==== RECORDS SHOWN ====

-- ==== Sys2Proof/Machine/Repack.lean ====
section
/-! DEFINITION. RPK, 45_repack.md: RPKk_PUSH (R253) and RPKk_FLUSH (R254), k = 0 to 3. -/

namespace Sys2Proof.Machine

/-- The bits ITEM[0], ..., ITEM[G_IN-1] of a group, the least significant first (R251, R253). -/
def groupBits (g : Group) (gIn : Nat) : List Bool := (List.range gIn).map (fun i => g.getLsbD i)

/-- The number whose binary digits are `bits`, the first being the least significant (R253). -/
def bitsValue : List Bool → Nat
  | [] => 0
  | b :: bs => b.toNat + 2 * bitsValue bs

/-- A group's bits as DATA: an item as wide as the group (R81, R253). -/
def groupData (bits : List Bool) : Data := itemData (BitVec.ofNat bits.length (bitsValue bits))

/-- The loop of R253: cut `gOut` bits from the front while that many are there. `fuel` bounds the cuts;
the number of bits is enough (log 8). The groups cut, and the bits left. -/
def cutGroups (gOut : Nat) : Nat → List Bool → List (List Bool) × List Bool
  | 0, acc => ([], acc)
  | fuel + 1, acc =>
    if 0 < gOut ∧ gOut ≤ acc.length then
      let r := cutGroups gOut fuel (acc.drop gOut)
      (acc.take gOut :: r.1, r.2)
    else ([], acc)

/-- conv(L) of R252, reduced into TAGLEN (R253). -/
def rpkConv (gIn gOut : Nat) (l : TagLen) : TagLen := BitVec.ofNat _ (l.toNat * gIn / gOut)

/-- The body of RPKk_FLUSH on an instance: the residue is discarded (R254). A packet's start and its end
discard it in this same way (R253). -/
def Rpk.flush (x : Rpk) : Rpk :=
  { x with acc := Rpk.reset.acc, rem := Rpk.reset.rem, pend := Rpk.reset.pend }

/-- A tag discards leftover bits and opens a packet; a converted length of 0 leaves no tag (R253, R255). -/
def Rpk.openPacket (tag : Tag) (x : Rpk) : Rpk :=
  match tag with
  | none => x
  | some l =>
    let c := rpkConv x.gIn.toNat x.gOut.toNat l
    { x.flush with rem := l, pend := if c = 0 then none else some c }

/-- The group's bits are appended and every complete output group leaves (R253). -/
def Rpk.take (src : Stream) (g : Group) (x : Rpk) : Rpk × List OutItem :=
  let bits := x.acc ++ groupBits g x.gIn.toNat
  let r := cutGroups x.gOut.toNat bits.length bits
  let items := r.1.map groupData
  ({ x with acc := r.2, pend := pendAfter x.pend items }, tagFirst src x.pend items)

/-- One group of the packet has been taken; at its end the residual bits are dropped (R253). -/
def Rpk.count (x : Rpk) : Rpk :=
  if x.rem = 0 then x
  else if x.rem = 1 then x.flush
  else { x with rem := x.rem - 1 }

/-- The body of RPKk_PUSH on an instance (R253). -/
def Rpk.push (src : Stream) (g : Group) (tag : Tag) (x : Rpk) : Rpk × List OutItem :=
  let r := (x.openPacket tag).take src g
  (r.1.count, r.2)

/-- RPKk_PUSH in the common frame: RUNNING, then the width G_IN (R97, R120), then the body. -/
def rpkPush (k : RpkId) (g : Group) (tag : Tag) (s : State) : State :=
  framed (.rpk k) (tooWide g (s.rpk k).gIn)
    (fun s =>
      let r := (s.rpk k).push (.repacked k) g tag
      (s.setRpk k r.1).emit r.2) s

/-- RPKk_FLUSH in the common frame. -/
def rpkFlush (k : RpkId) (s : State) : State :=
  framed (.rpk k) false (fun s => s.setRpk k (s.rpk k).flush) s

/-- RPK0_PUSH (R253). -/
def execRpk0Push (g : Group) (tag : Tag) (s : State) : Host.Outcome State Fault Refusal :=
  .next (rpkPush .k0 g tag s)

/-- RPK0_FLUSH (R254). -/
def execRpk0Flush (s : State) : Host.Outcome State Fault Refusal := .next (rpkFlush .k0 s)

/-- RPK1_PUSH (R253). -/
def execRpk1Push (g : Group) (tag : Tag) (s : State) : Host.Outcome State Fault Refusal :=
  .next (rpkPush .k1 g tag s)

/-- RPK1_FLUSH (R254). -/
def execRpk1Flush (s : State) : Host.Outcome State Fault Refusal := .next (rpkFlush .k1 s)

/-- RPK2_PUSH (R253). -/
def execRpk2Push (g : Group) (tag : Tag) (s : State) : Host.Outcome State Fault Refusal :=
  .next (rpkPush .k2 g tag s)

/-- RPK2_FLUSH (R254). -/
def execRpk2Flush (s : State) : Host.Outcome State Fault Refusal := .next (rpkFlush .k2 s)

/-- RPK3_PUSH (R253). -/
def execRpk3Push (g : Group) (tag : Tag) (s : State) : Host.Outcome State Fault Refusal :=
  .next (rpkPush .k3 g tag s)

/-- RPK3_FLUSH (R254). -/
def execRpk3Flush (s : State) : Host.Outcome State Fault Refusal := .next (rpkFlush .k3 s)

end Sys2Proof.Machine
end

====

WORK TO COMPLETE ->
From the records above, repeat exactly the lines from the one with "src x.pend items)" through the one with "RPK0_FLUSH (R254). -/", both included.

RESULT ->
  ({ x with acc := r.2, pend := pendAfter x.pend items }, tagFirst src x.pend items)

/-- One group of the packet has been taken; at its end the residual bits are dropped (R253). -/
def Rpk.count (x : Rpk) : Rpk :=
  if x.rem = 0 then x
  else if x.rem = 1 then x.flush
  else { x with rem := x.rem - 1 }

/-- The body of RPKk_PUSH on an instance (R253). -/
def Rpk.push (src : Stream) (g : Group) (tag : Tag) (x : Rpk) : Rpk × List OutItem :=
  let r := (x.openPacket tag).take src g
  (r.1.count, r.2)

/-- RPKk_PUSH in the common frame: RUNNING, then the width G_IN (R97, R120), then the body. -/
def rpkPush (k : RpkId) (g : Group) (tag : Tag) (s : State) : State :=
  framed (.rpk k) (tooWide g (s.rpk k).gIn)
    (fun s =>
      let r := (s.rpk k).push (.repacked k) g tag
      (s.setRpk k r.1).emit r.2) s

/-- RPKk_FLUSH in the common frame. -/
def rpkFlush (k : RpkId) (s : State) : State :=
  framed (.rpk k) false (fun s => s.setRpk k (s.rpk k).flush) s

/-- RPK0_PUSH (R253). -/
def execRpk0Push (g : Group) (tag : Tag) (s : State) : Host.Outcome State Fault Refusal :=
  .next (rpkPush .k0 g tag s)

/-- RPK0_FLUSH (R254). -/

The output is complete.